When David and Lisa chose Mitzvah Kippot for their wedding guests, they wanted to share the joy of their celebration with the artisans who crocheted them. They knew that because the kippot are fairly traded, the artisans would receive fair payment for them. But Lisa and David could never imagine their decision would impact the lives of the women who made them, and the extraordinary transformations their choice would help create.

How did the Mitzvah Kippot project come about? My husband, Fredy, and I grew up in the Jewish community of Guatemala. As an anthropologist, I lived and worked with Mayan people for many years. Despite their grinding poverty, they always welcomed me, generously sharing their homes, food and lives. My husband and I wanted to do something for the country that had welcomed our ancestors and for the wonderful people that I worked with. So, in 1990, we founded Mayan Hands, a fair-trade organization with the mission of finding markets for Mayan women artisans. We knew that Jewish people would support our project because the principle of tikkun olam, repairing our world, is paramount in their minds.

San Pablo, Miriam and her sister
Miriam and her sister in San Pablo (Courtesy of Anna Watts)

Miriam Batz leads the women’s group that crochets our kippot.
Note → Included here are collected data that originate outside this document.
-- ==== Sys2Proof/Word.lean ====
section
/-! DEFINITION. The machine's word types (R6, R11): 4-bit data words, 8-bit program bytes, addresses. -/

namespace Sys2Proof

/-- A 4-bit data word, the source's "digit" (R11). -/
abbrev Nibble := BitVec 4

/-- An 8-bit byte of program memory, or an 8-bit register pair (R11). -/
abbrev Byte := BitVec 8

/-- A 13-bit program address PC12..PC0 (R25). -/
abbrev RomAddr := BitVec 13

/-- A 9-bit data-memory address `db:a8` (R36). -/
abbrev RamAddr := BitVec 9

/-- A sparse memory: a list of (address, byte) pairs in one canonical form (addresses strictly rising). An address
that is not listed holds no value (notes/assumptions/3.md, notes/assumptions/4.md). -/
abbrev Memory := List Host.Cell

/-- The high word of a byte, bits 7 to 4. -/
def hiNibble (b : Byte) : Nibble := b.extractLsb' 4 4

/-- The low word of a byte, bits 3 to 0. -/
def loNibble (b : Byte) : Nibble := b.extractLsb' 0 4

end Sys2Proof
end

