-- ==== Sys2Proof/Machine/Memory.lean ====
section
/-! DEFINITION. The two memories as lists in canonical form, and their primitives `MemRead`, `MemWrite` and `RomRead`
(R13, R35, R36). -/

namespace Sys2Proof

/-- What is stored at an address; an address that is not listed holds no value (R50). -/
def Memory.read : Memory → Nat → Option Byte
  | [], _ => none
  | (a, v) :: rest, k => if a = k then some v else Memory.read rest k

/-- Store a byte, keeping the addresses strictly rising. -/
def Memory.write : Memory → Nat → Byte → Memory
  | [], k, v => [(k, v)]
  | (a, w) :: rest, k, v =>
    if k < a then (k, v) :: (a, w) :: rest
    else if k = a then (k, v) :: rest
    else (a, w) :: Memory.write rest k v

/-- Every listed address is above `lo`, and the addresses rise strictly. -/
def Memory.risingFrom : Nat → Memory → Bool
  | _, [] => true
  | lo, (a, _) :: rest => decide (lo ≤ a) && Memory.risingFrom (a + 1) rest

/-- The canonical form: addresses strictly rising. (No entry can equal what an unlisted address reads as: that is no
value.) -/
def Memory.wf (m : Memory) : Bool := Memory.risingFrom 0 m

/-- The canonical form of data memory (R36): 512 words, each cell's byte holding a 4-bit word. -/
def Memory.ramWf (m : Memory) : Bool := m.wf && m.all fun c => decide (c.1 < 512) && decide (c.2.toNat < 16)

/-- The canonical form of a program memory of `size` bytes (R35). -/
def Memory.romWf (size : Nat) (m : Memory) : Bool := m.wf && m.all fun c => decide (c.1 < size)

namespace Machine

/-- `MemRead(a, 1)` (R13); `none` where nothing has been written since reset (R50). -/
def ramRead (m : Memory) (a : RamAddr) : Option Nibble := (m.read a.toNat).map loNibble

/-- `MemWrite(a, 1, v)` (R13). -/
def ramWrite (m : Memory) (a : RamAddr) (v : Nibble) : Memory := m.write a.toNat (v.setWidth 8)

/-- `RomRead(a)` (R13, R27): the byte, or why there is none. -/
def romRead (s : State) (a : RomAddr) : Except Fault Byte :=
  if a.toNat < s.conf.part.romSize then
    match s.rom.read a.toNat with
    | some b => .ok b
    | none => .error .romByteNotGiven
  else .error .pcOutOfBankOrRom

end Machine

end Sys2Proof
end

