/-! ### Timer, interrupt, standby, serial and other control (V49) -/

/-- V49.1, V49.3. -/
theorem test_wttm0 :
    after (exec .wttm0 { st [(0x10, 0xE), (0x11, 0xF)] with dph := 1, ac := 0xC }) (·.t0r) = some 0xFEC ∧
    stop (exec .wttm0 { st [(0x10, 0xE), (0x11, 0xF)] with dph := 1, dpl := 1 }) = some .m2OddAddress := by decide
/-- V49.2. -/
theorem test_rtim0 :
    after (exec .rtim0 { st [] with dph := 2 }) (fun t => (t.ram, t.ac)) = some ([(0x20, 0xF), (0x21, 0xF)], 0xC) := by decide
/-- V49.4. -/
theorem test_wttm1 : after (exec .wttm1 { st [] with e := 8 }) (·.t1ra) = some 0x80 := by decide
/-- V49.5. -/
theorem test_rtim1 : after (exec .rtim1 { st [] with t1c := 0x3D }) (fun t => (t.e, t.ac)) = some (3, 0xD) := by decide
/-- V49.6. -/
theorem test_start0 : after (exec .start0 (st [])) (fun t => (t.t0run, t.t1run)) = some (true, false) := by decide
/-- V49.6. -/
theorem test_start1 : after (exec .start1 (st [])) (fun t => (t.t0run, t.t1run)) = some (false, true) := by decide
/-- V49.6. -/
theorem test_stop0 :
    after (exec .stop0 { st [] with t0run := true, t1run := true }) (fun t => (t.t0run, t.t1run)) = some (false, true) := by
  decide
/-- V49.6. -/
theorem test_stop1 :
    after (exec .stop1 { st [] with t0run := true, t1run := true }) (fun t => (t.t0run, t.t1run)) = some (true, false) := by
  decide
/-- V49.7. -/
theorem test_mset : after (exec .mset (st [])) (·.mse) = some true := by decide
/-- V49.7. -/
theorem test_mreset : after (exec .mreset { st [] with mse := true }) (·.mse) = some false := by decide
/-- V49.9. -/
theorem test_eih : after (exec (.eih 5) (st [])) (fun t => (t.edih, t.edil)) = some (5, 0) := by decide
/-- V49.11. -/
theorem test_eil : after (exec (.eil 2) { st [] with edil := 1 }) (fun t => (t.edih, t.edil)) = some (0, 3) := by decide
/-- V49.8. -/
theorem test_dih : after (exec (.dih 0xF) { st [] with edih := 6 }) (fun t => (t.edih, t.zf)) = some (0, true) := by decide
/-- V49.10. -/
theorem test_dil : after (exec (.dil 3) { st [] with edil := 7 }) (fun t => (t.edil, t.zf)) = some (4, false) := by decide
/-- V49.12. -/
theorem test_wtsp : after (exec .wtsp { st [] with e := 0xF, ac := 0xC }) (·.sp) = some 0xFC := by decide
/-- V49.13. -/
theorem test_rsp : after (exec .rsp { st [] with sp := 0x7E }) (fun t => (t.e, t.ac)) = some (7, 0xE) := by decide
/-- V49.14. -/
theorem test_halt : after (exec .halt (st [])) (fun t => (t.mode, t.pc)) = some (.halt, 0x0102) := by decide
/-- V49.15: the P33/HOLD pin low, and high. -/
theorem test_hold :
    after (exec .hold (st [])) (·.mode) = some .hold ∧
    after (exec .hold { st [] with env := { Env.quiet with pins := some (pins.set 3 8) } }) (·.mode) = some .run := by decide
/-- V49.16. -/
theorem test_wtsio : after (exec .wtsio { st [] with e := 0xA, ac := 5 }) (·.sio) = some 0xA5 := by decide
/-- V49.17. -/
theorem test_rsio : after (exec .rsio { st [] with sio := 0xA5 }) (fun t => (t.e, t.ac)) = some (0xA, 5) := by decide
/-- V49.18. -/
theorem test_starts : after (exec .starts (st [])) (·.siorun) = some true := by decide
/-- V49.19. -/
theorem test_nop :
    after (exec .nop { st [] with bnk := true, zf := true }) (fun t => (t.pc, t.bnk, t.vsk, t.zf)) =
      some (0x0101, false, false, true) := by decide
/-- V49.20. -/
theorem test_sb :
    after (exec (.sb 1) (st [])) (·.sbr) = some 1 ∧
    stop (exec (.sb 1) { st [] with conf := { cfg with part := .lc66354b } }) = some .sbBankAbsent := by decide

/-! ### Interrupts, modes and reset (V60) -/

/-- V60.1. -/
theorem test_interrupt_entry :
    after (.next (State.takeInterrupt { st [] with pc := 0x0123, cf := true, zf := true, sp := 0xF0, mse := true,
                                                   irq := 8 } 3)) (fun t => (t.ram, t.sp, t.pc, t.irq, t.mse)) =
      some ([(0xF0, 3), (0xF1, 2), (0xF2, 1), (0xF3, 0xC)], 0xEC, 0x0020, 0, false) := by decide
/-- V60.3. -/
theorem test_request_with_master_off :
    State.chooseIrq { st [] with edil := 8, irq := 8 } = none ∧
    State.chooseIrq { st [] with mse := true, edil := 8, irq := 8 } = some 3 := by decide
/-- V60.6, V60.7. -/
theorem test_reset_by_pin :
    State.resetOccurs { st [] with env := { Env.quiet with resLow := true, pins := some (pins.set 3 8) } } = true ∧
    State.resetOccurs { st [] with env := { Env.quiet with resLow := true, pins := some pins } } = false := by decide
/-- V60.6. -/
theorem test_reset_state :
    (State.afterReset { st [(0, 1)] with pc := 0x0555 }).pc = 0 ∧
    (State.afterReset { st [(0, 1)] with pc := 0x0555 }).t0c = 0xFFC ∧
    (State.afterReset { st [(0, 1)] with pc := 0x0555 }).pl = #v[0xF, 0, 0xF, 0xF, 0xF, 0xF, 0xF, 0xF] ∧
    (State.afterReset { st [(0, 1)] with pc := 0x0555 }).ram = [] := by decide
/-- V60.5. -/
theorem test_hold_release :
    after (step { st [] with mode := .hold, pc := 0x0222, env := { Env.quiet with pins := some (pins.set 3 8) } })
      (fun t => (t.mode, t.t0c, t.pc)) = some (.run, 0xFFC, 0x0222) := by decide

/-! ### The step (R112) -/

/-- P1, the first instruction, and an image of two bytes placed as the host places one. -/
theorem test_step_fetches :
    after (step { st [] with rom := [(0x100, 0xC0), (0x101, 0x10)] }) (fun t => (t.pc, t.hl)) = some (0x0102, 0x10) ∧
    after (step ((st []).withFetchWord 16 0xC010)) (fun t => (t.pc, t.hl)) = some (0x0102, 0x10) := by decide

/-- From reset with nothing placed, the first fetch finds no byte of the mask ROM (notes/assumptions/4.md); with an
instruction placed it runs. -/
theorem test_step_from_reset :
    stop (step State.reset) = some .romByteNotGiven ∧
    after (step (State.reset.withFetchWord 8 0x1F)) (·.cf) = some true := by decide

/-! ### Hypotheses: for each statement with hypotheses, states and operands that meet them, at the ends of their ranges -/

/-- A NOP at the address, and PC there. -/
def nopAt (a : RomAddr) : State := { st [] with pc := a, rom := [(a.toNat, 0x00)] }

/-- A chip whose port instructions after BANK reach sixteen locations of their own. -/
def crCfg : Conf :=
  { cfg with crMap := some (Vector.replicate 16 { readable := true, writable := true, bits := Vector.replicate 4 .location }) }

/-- A state after BANK on that chip. -/
def crSt : State := { st [(0x100, 6)] with bnk := true, conf := crCfg }

theorem test_hypotheses_DecodeOfEncodeIsInstruction :
    defaultEnc2.legal = true ∧ otherEnc2.legal = true ∧ (Instr.jmp 0xFFF).encodable defaultEnc2 = true ∧
    (Instr.lai 15).encodable otherEnc2 = true ∧ (Instr.eih 0).encodable otherEnc2 = true ∧
    (Instr.sb 3).encodable defaultEnc2 = true ∧ (Instr.push .ae).encodable otherEnc2 = true :=
  ⟨by decide, by decide, rfl, rfl, rfl, rfl, rfl⟩

theorem test_hypotheses_EncodeOfDecodeIsBytes :
    dec [0xE0, 0x00, 0xFF] = .ok (.jmp 0, [0xFF]) ∧ dec [0x00] = .ok (.nop, []) ∧
    dec [0xFF, 0xFF] = .ok (.bf 15 0xFF, []) := ⟨rfl, rfl, rfl⟩

theorem test_hypotheses_LengthFromFirstByte :
    dec [0x4F] = .ok (.xaI .xy, []) ∧ dec [0x50, 0] = .ok (.cal 0, []) ∧ dec [0x57, 0] = .ok (.cal 0x700, []) ∧
    dec [0x58] = .ok (.rtblp, []) ∧ dec [0x90, 0] = .ok (.bna 0 0, []) ∧ dec [0x9D, 0] = .ok (.bnz 0, []) ∧
    dec [0xB0, 0] = .ok (.bnf 0 0, []) ∧ dec [0xC9, 0] = .ok (.addr 0, []) ∧ dec [0xCA] = .ok (.wttm0, []) ∧
    dec [0xCD, 0x50] = .ok (.mset, []) ∧ dec [0xCF, 0x00] = .ok (.lhi 0, []) ∧
    dec [0xD0, 0] = .ok (.ba 0 0, []) ∧ dec [0xDD, 0] = .ok (.bz 0, []) ∧ dec [0xE0, 0] = .ok (.jmp 0, []) ∧
    dec [0xFF, 0] = .ok (.bf 15 0, []) ∧ decode otherEnc2 [0xCF, 0xE6, 0] = .ok (.mset, [0]) :=
  ⟨rfl, rfl, rfl, rfl, rfl, rfl, rfl, rfl, rfl, rfl, rfl, rfl, rfl, rfl, rfl, rfl⟩

/-- What every clause about a step in RUN mode supposes. -/
abbrev Runs (s : State) : Prop := s.mode = .run ∧ s.resetOccurs = false ∧ s.atBoundary.irqChoice = .none

/-- A one-byte instruction in the last byte of bank 0 and an unassigned byte there; a two-byte instruction that ends the
bank, bytes that are no row, a second byte not given, one in the other bank; and PC in the first byte past the ROM. -/
theorem test_hypotheses_StepRunsDecodedInstruction :
    (Runs (nopAt 0x0FFF) ∧ romRead (nopAt 0x0FFF) 0x0FFF = .ok 0 ∧ dec [0] = .ok (.nop, [])) ∧
    (∃ s : State, Runs s ∧ romRead s s.pc = .ok 0x9E) ∧
    (∃ s : State, Runs s ∧ romRead s s.pc = .ok 0xE1 ∧ dec [0xE1] = .error .endOfBytes ∧ s.RoomForNpc 1 ∧
      romRead s (s.pc + 1) = .ok 0x23 ∧ dec [0xE1, 0x23] = .ok (.jmp 0x123, [])) ∧
    (∃ s : State, Runs s ∧ romRead s s.pc = .ok 0xCF ∧ dec [0xCF] = .error .endOfBytes ∧ s.RoomForNpc 1 ∧
      romRead s (s.pc + 1) = .ok 0xFE ∧ dec [0xCF, 0xFE] = .error .illegalSetting) ∧
    (∃ s : State, Runs s ∧ romRead s s.pc = .ok 0xCF ∧ s.RoomForNpc 1 ∧ s.rom.read (s.pc.toNat + 1) = none) ∧
    (∃ s : State, Runs s ∧ romRead s s.pc = .ok 0xCF ∧ ¬ s.RoomForNpc 1) ∧
    (∃ s : State, Runs s ∧ s.conf.part.romSize = s.pc.toNat) ∧
    ∃ s : State, Runs s ∧ s.pc.toNat < s.conf.part.romSize ∧ s.rom.read s.pc.toNat = none :=
  ⟨⟨by decide, rfl, rfl⟩, ⟨{ st [] with rom := [(0x100, 0x9E)] }, by decide, rfl⟩,
    ⟨{ st [] with pc := 0x0FFE, rom := [(0xFFE, 0xE1), (0xFFF, 0x23)] }, by decide, rfl, rfl, by decide, rfl, rfl⟩,
    ⟨{ st [] with rom := [(0x100, 0xCF), (0x101, 0xFE)] }, by decide, rfl, rfl, by decide, rfl, rfl⟩,
    ⟨{ st [] with rom := [(0x100, 0xCF)] }, by decide, rfl, by decide, rfl⟩,
    ⟨{ st [] with pc := 0x0FFF, rom := [(0xFFF, 0xCF)] }, by decide, rfl, by decide⟩,
    ⟨{ st [] with pc := 0x1800, conf := { cfg with part := .lc66356b } }, by decide, rfl⟩,
    st [], by decide, by decide, rfl⟩

theorem test_hypotheses_BoundaryTouchesPeripheralsOnly : (st []).siorun = false := rfl

theorem test_hypotheses_EveryStepKeepsInvariant : (nopAt 0x0FFE).Inv ∧ ∃ t, step (nopAt 0x0FFE) = .next t :=
  ⟨by decide, _, rfl⟩

theorem test_hypotheses_RunsKeepInvariantRomAndOptions :
    ∃ s t : State, s.Inv ∧ Reaches s t ∧ s.pc ≠ t.pc :=
  ⟨nopAt 0x0100, _, by decide, .step .quiet (.refl _) rfl, by decide⟩

/-- The pin, the watchdog, and neither; the pin also in HOLD mode, the watchdog in HALT mode. -/
theorem test_hypotheses_ResetByPinOrWatchdog :
    (∃ s : State, s.env.resLow = true ∧ s.p33High = true ∧ s.mode = .hold) ∧
    (∃ s : State, s.env.watchdogExpired = true ∧ s.conf.options.watchdog = true ∧ s.mode = .halt) ∧
    (st []).p33High = false ∧ (st []).env.watchdogExpired = false :=
  ⟨⟨{ st [] with mode := .hold, env := { Env.quiet with resLow := true, pins := some (pins.set 3 8) } }, by decide⟩,
    ⟨{ st [] with mode := .halt, env := { (st []).env with watchdogExpired := true } }, by decide⟩, by decide⟩

/-- HALT mode in the tests, with the events given. -/
def halted (requests : BitVec 8) (release : Bool) : State :=
  { st [] with mode := .halt, mse := true, edih := 8,
               env := { (st []).env with irqEvents := requests, haltRelease := release } }

theorem test_hypotheses_HaltModeGoesOnOrEnds :
    ((halted 0x80 true).mode = .halt ∧ (halted 0x80 true).resetOccurs = false ∧
      (halted 0x80 true).atBoundary.irqChoice = .take 7) ∧
    ((halted 0x40 true).resetOccurs = false ∧ (halted 0x40 true).atBoundary.irqChoice = .none ∧
      (halted 0x40 true).env.haltRelease = true) ∧
    ((halted 0 false).resetOccurs = false ∧ (halted 0 false).atBoundary.irqChoice = .none ∧
      (halted 0 false).env.haltRelease = false) := by decide

theorem test_hypotheses_HoldModeGoesOnOrEnds :
    (∃ s : State, s.mode = .hold ∧ s.resetOccurs = false ∧ s.p33High = false) ∧
    ∃ s : State, s.mode = .hold ∧ s.resetOccurs = false ∧ s.p33High = true :=
  ⟨⟨{ st [] with mode := .hold }, by decide⟩,
    { st [] with mode := .hold, env := { Env.quiet with pins := some (pins.set 3 8) } }, by decide⟩

theorem test_hypotheses_InterruptChosenWhereOneQualifies :
    State.chooseIrq { st [] with mse := true, edil := 1, irq := 1 } = some 0 ∧
    State.chooseIrq { st [] with mse := true, edih := 0xF, edil := 0xE, irq := 0x81 } = some 7 ∧
    State.chooseIrq { st [] with mse := true, edil := 0xE, irq := 1 } = none := by decide

/-- A state in which interrupt 0 has just been requested. -/
def requested (b v : Bool) (w : IrqWindow) : State :=
  { st [] with mse := true, edil := 1, bnk := b, vsk := v, conf := { cfg with irqWindow := w },
               env := { (st []).env with irqEvents := 1 } }
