/-- The QMON takes the oldest frame event announced to it and records its number as the result stamp. The TMGR takes
the oldest announced to it: the timer of each DOWN terminal falls by one where above 0, and one whose timer is then
0 with the sector UP becomes QUEUED, its timer absent; with the sector DOWN it stays DOWN at 0. The terminals that
become QUEUED are placed in the Re-entry Queue in ascending slot order, each behind its own and better classes and
ahead of worse ones. No other terminal changes. A DOWN_TIMER_EXPIRY takes one such terminal: DOWN at 0 with the
sector UP it is placed behind its class and better ones and is otherwise unchanged (notes/assumptions/5.md). With
none announced a frame event has no effect (notes/assumptions/4.md). -/
def Obligations.QmonAndTmgrFrameEvents : Prop :=
  (∀ (s : State) (n : FrameNo) (rest : List FrameNo), s.link.announced.qmon = n :: rest →
    exec .qmonFrameEvent s = .next { s with
      link := { s.link with announced := { s.link.announced with qmon := rest } }, resultStamp := some n }) ∧
  (∀ (s : State) (n : FrameNo) (rest : List FrameNo), s.link.announced.tmgr = n :: rest →
    ∃ t, exec .tmgrFrameEvent s = .next t ∧
      t.link = { s.link with announced := { s.link.announced with tmgr := rest } } ∧
      (∀ i, (s.term i).state ≠ .down → t.term i = s.term i) ∧
      (∀ i k, (s.term i).state = .down → (s.term i).timer = some k →
        t.term i = if k ≤ 1 ∧ s.link.sectorUp = true then { s.term i with state := .queued, timer := none }
          else { s.term i with timer := some (k - 1) }) ∧
      (∀ i, i ∈ t.reentry.queue ↔ i ∈ s.reentry.queue ∨
        (s.term i).state = .down ∧ s.link.sectorUp = true ∧ ∃ k, (s.term i).timer = some k ∧ k ≤ 1) ∧
      PlacedInTurn (fun j => (s.term j).cls.val)
        ((List.finRange 256).filter fun i => decide ((s.term i).state = .down ∧ s.link.sectorUp = true ∧
          ((s.term i).timer = some 0 ∨ (s.term i).timer = some 1)))
        s.reentry.queue t.reentry.queue ∧
      s.reentry.queue.Sublist t.reentry.queue ∧ t.reentry.contexts = s.reentry.contexts ∧
      t.reentry.credit = s.reentry.credit ∧ t.reentry.grants = s.reentry.grants ∧
      SameBut [.terms, .link, .reentry] s t) ∧
  (∀ (s : State) (i : Slot),
    ((s.term i).state = .down → (s.term i).timer = some 0 → s.link.sectorUp = true →
      ∃ t, exec (.downTimerExpiry i) s = .next t ∧
        t.term i = { s.term i with state := .queued, timer := none } ∧ OtherTerms i s t ∧
        PlacedByClass (fun j => (s.term j).cls.val) i s.reentry.queue t.reentry.queue ∧
        t.reentry.contexts = s.reentry.contexts ∧ t.reentry.credit = s.reentry.credit ∧
        t.reentry.grants = s.reentry.grants ∧ SameBut [.terms, .reentry] s t) ∧
    ((s.term i).state ≠ .down ∨ (s.term i).timer ≠ some 0 ∨ s.link.sectorUp = false →
      exec (.downTimerExpiry i) s = .next s)) ∧
  ∀ s : State, (s.link.announced.qmon = [] → exec .qmonFrameEvent s = .next s) ∧
    (s.link.announced.tmgr = [] → exec .tmgrFrameEvent s = .next s)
Miriam’s story is one of devastating poverty but also of ingenuity, courage and hope. Her experiences reflect those of most Mayan women in Guatemala today. Miriam was born in the Highlands of Guatemala to extremely poor parents. Her father barely eked out a living working in other people’s fields, while her mother cared for their five young children.

She was 8 when her father died, plunging the family into even deeper despair. Her mother found work in her village but earned almost nothing. “After my father died, I used to go out to the fields with my younger brother looking for food,” she said. “People would sometimes give us old tortillas; that’s often all we ate.” Miriam had to leave school in fifth grade; her mother could no longer support her education. She met her husband at 14. She was desperate to leave a difficult situation at home with a violent stepfather. Their four children were born soon after, and the family was set for a lifetime of poverty.

Women from San Pablo crocheting the kippot
Women from San Pablo crocheting kippot (Courtesy of Anna Watts)

But Miriam was resourceful. She and her husband worked very hard as day laborers in the fields, and after many years were able to build a small house. She learned to crochet and started going to school at night. She organized a group of women in her village to look for work together and support each other.

The group started selling crocheted hacky sacks to middle men. Initially they earned some money, about $8 or $9 per dozen. But everyone in the village and beyond started making them, and the price dropped to $1.60 per dozen or even $1.20 per dozen, 10 cents each. Accounting for the price of the yarn, the women wound up earning a mere $1.30 per week—but without other opportunities they continued selling these.

Brenda en San Pablo with women who crochet the kippot
Brenda, center, in San Pablo (Courtesy of Barney Horowitz)

When we first discussed the possibility of making kippot, the women said they would make them for $2 each. Learning we would supply the yarn, they lowered the price to $1.30. With thousands of artisans in the country and scant opportunity to sell their work, they knew that price was crucial. We explained that as fair traders our goal was to strengthen their earning power, not to increase our profit at their expense. We supply their yarn for the kippot and pay two-and-a-half times what they requested. Instead of $1.20 per week, they now earn $10 or even $14 per day.

Miriam loves making kippot: “Jewish people use them to cover their heads; it’s like God is accompanying them everywhere, like they are under God’s protection. I feel like our work is serving a special purpose.”

Working with fair trade has changed these women’s lives. Their families are eating well. Their children are getting an education, an especially positive development for the girls who are the first to be pulled out of school because their families’ poverty makes their work indispensable; the girls end up getting married very young, become mothers right away and, thus, repeat the cycle of poverty. Furthermore, a cash income allows women leverage vis-a-vis their husbands; they have more control over their lives as they make decisions about how to spend and save money. Best of all, they can dream, have hope for the future and envision a different world.